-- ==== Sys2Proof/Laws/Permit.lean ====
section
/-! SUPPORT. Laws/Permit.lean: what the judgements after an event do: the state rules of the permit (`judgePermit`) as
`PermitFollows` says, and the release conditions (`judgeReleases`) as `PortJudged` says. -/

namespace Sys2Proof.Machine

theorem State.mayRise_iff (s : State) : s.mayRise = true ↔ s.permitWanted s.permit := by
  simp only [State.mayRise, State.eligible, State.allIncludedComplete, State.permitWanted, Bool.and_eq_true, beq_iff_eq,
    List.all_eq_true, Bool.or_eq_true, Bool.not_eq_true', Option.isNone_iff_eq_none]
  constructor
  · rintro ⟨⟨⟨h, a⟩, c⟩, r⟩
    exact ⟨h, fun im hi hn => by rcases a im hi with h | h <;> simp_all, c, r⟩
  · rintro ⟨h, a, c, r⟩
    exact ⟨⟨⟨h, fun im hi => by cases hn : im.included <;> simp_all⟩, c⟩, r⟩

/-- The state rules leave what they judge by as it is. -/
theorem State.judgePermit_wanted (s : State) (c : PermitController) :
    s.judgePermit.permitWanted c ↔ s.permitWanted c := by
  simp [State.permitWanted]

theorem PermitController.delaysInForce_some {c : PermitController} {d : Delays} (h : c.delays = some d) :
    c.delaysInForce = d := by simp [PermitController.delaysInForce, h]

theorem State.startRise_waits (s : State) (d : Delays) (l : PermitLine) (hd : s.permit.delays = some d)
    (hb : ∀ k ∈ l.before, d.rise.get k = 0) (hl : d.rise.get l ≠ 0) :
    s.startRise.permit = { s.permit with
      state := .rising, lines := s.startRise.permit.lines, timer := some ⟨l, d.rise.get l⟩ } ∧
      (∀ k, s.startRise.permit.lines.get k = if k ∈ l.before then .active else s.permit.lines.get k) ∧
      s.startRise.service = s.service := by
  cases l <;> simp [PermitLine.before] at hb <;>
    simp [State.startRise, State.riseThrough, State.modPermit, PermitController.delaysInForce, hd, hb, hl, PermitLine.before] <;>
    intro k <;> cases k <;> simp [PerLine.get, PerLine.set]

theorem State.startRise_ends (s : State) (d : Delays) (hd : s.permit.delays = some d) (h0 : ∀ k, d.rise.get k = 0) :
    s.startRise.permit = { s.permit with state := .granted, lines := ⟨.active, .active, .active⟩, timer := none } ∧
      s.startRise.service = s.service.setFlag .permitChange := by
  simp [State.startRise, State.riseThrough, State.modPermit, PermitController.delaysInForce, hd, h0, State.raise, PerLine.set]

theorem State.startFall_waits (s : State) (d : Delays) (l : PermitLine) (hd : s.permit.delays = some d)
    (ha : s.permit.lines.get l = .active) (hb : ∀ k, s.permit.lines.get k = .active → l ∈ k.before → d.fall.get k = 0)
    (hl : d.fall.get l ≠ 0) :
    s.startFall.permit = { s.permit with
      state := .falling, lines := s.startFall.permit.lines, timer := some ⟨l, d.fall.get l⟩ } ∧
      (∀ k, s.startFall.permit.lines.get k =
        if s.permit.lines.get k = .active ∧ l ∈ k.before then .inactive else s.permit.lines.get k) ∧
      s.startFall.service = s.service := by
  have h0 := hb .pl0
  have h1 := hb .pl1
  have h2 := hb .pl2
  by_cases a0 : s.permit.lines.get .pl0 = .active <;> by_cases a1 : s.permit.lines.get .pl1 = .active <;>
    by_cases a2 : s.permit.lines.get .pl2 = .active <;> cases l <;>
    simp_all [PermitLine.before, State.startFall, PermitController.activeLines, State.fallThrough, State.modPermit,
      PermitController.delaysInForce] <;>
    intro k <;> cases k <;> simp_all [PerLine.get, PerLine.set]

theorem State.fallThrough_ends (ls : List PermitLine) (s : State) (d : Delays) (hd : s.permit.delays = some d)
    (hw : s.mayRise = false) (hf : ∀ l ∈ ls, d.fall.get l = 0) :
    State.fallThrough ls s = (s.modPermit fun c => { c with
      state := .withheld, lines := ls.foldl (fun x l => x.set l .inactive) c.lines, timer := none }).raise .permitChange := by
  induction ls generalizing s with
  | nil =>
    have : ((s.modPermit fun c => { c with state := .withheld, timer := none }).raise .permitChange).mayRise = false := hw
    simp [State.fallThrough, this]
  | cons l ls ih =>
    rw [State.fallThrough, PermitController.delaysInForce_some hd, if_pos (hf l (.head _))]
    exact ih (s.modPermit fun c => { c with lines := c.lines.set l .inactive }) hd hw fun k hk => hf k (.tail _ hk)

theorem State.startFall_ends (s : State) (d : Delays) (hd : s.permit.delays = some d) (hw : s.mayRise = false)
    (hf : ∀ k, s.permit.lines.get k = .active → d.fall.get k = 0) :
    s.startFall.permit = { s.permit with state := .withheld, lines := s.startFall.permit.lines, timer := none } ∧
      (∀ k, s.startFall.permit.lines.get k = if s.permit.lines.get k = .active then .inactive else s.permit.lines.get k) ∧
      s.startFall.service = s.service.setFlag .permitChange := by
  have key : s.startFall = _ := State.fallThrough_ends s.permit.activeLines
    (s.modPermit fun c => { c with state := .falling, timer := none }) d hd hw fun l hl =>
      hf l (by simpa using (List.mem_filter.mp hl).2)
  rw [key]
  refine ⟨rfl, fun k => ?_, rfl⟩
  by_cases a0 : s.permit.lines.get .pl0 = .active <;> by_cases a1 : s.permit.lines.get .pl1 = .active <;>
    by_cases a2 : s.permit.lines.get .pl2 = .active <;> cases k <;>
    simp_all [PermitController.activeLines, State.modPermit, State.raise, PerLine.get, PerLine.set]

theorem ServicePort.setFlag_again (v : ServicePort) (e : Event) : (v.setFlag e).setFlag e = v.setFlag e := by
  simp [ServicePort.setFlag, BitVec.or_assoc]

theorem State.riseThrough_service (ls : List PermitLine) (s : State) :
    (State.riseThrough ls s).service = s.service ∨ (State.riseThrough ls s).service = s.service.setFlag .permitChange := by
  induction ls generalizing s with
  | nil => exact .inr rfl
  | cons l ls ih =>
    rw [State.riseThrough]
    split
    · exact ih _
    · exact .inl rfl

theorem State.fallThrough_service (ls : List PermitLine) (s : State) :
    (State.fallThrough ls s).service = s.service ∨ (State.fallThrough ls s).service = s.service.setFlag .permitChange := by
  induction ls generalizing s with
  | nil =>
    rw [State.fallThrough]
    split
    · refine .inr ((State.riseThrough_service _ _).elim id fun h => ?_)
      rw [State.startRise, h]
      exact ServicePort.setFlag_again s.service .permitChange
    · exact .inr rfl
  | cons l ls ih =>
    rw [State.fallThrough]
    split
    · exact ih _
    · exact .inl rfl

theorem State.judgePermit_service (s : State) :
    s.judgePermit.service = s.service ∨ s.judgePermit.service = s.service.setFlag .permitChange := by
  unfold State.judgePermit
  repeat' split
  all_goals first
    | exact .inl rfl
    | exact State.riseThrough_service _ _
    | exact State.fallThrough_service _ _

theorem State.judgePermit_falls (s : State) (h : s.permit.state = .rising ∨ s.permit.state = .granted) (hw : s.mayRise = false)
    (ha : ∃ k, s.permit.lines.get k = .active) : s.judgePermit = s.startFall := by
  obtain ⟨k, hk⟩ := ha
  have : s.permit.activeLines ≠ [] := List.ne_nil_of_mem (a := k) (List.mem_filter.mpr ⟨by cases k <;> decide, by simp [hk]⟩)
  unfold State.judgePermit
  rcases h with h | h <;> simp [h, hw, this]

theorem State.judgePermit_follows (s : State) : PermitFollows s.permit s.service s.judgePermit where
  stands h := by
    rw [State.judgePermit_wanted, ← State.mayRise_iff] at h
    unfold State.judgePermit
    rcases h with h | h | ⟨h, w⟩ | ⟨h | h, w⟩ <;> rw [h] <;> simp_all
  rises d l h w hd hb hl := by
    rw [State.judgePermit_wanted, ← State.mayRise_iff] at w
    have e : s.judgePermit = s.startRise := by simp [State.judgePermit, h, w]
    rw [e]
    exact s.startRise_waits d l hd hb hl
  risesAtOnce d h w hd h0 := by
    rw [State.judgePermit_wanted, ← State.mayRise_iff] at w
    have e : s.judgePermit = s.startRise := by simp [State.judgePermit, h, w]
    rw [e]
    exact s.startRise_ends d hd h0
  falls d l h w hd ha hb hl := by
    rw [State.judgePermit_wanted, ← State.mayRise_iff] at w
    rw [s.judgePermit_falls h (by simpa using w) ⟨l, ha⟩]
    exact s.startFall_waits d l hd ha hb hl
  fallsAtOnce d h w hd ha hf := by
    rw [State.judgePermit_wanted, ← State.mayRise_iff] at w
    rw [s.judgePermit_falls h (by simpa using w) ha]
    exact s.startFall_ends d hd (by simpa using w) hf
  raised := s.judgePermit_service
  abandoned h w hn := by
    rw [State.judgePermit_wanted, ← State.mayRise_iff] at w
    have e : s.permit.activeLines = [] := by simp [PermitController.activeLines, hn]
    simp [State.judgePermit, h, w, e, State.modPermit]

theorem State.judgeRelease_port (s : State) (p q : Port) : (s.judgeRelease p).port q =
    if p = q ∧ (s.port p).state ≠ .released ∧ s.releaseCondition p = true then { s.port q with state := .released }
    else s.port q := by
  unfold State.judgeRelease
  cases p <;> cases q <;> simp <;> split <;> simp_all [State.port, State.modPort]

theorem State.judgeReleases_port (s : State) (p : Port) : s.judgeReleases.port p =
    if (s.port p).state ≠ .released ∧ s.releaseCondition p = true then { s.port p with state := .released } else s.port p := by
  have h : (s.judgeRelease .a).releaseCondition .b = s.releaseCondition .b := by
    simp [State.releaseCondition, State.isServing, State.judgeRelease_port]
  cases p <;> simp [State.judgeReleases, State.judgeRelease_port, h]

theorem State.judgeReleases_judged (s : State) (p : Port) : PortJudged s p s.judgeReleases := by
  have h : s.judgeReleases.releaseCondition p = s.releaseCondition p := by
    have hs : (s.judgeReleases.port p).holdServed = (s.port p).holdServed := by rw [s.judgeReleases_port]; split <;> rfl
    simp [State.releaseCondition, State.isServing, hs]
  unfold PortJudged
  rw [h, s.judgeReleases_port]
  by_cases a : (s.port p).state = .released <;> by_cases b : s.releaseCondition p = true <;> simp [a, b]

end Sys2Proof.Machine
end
━━━━━━
- [YOUR GOAL]:
Go through the material above, find each line with the string "List", and copy it.

- [ANSWER TO THE EXERCISE]:
    List.all_eq_true, Bool.or_eq_true, Bool.not_eq_true', Option.isNone_iff_eq_none]
theorem State.fallThrough_ends (ls : List PermitLine) (s : State) (d : Delays) (hd : s.permit.delays = some d)
      hf l (by simpa using (List.mem_filter.mp hl).2)
theorem State.riseThrough_service (ls : List PermitLine) (s : State) :
theorem State.fallThrough_service (ls : List PermitLine) (s : State) :
  have : s.permit.activeLines ≠ [] := List.ne_nil_of_mem (a := k) (List.mem_filter.mpr ⟨by cases k <;> decide, by simp [hk]⟩)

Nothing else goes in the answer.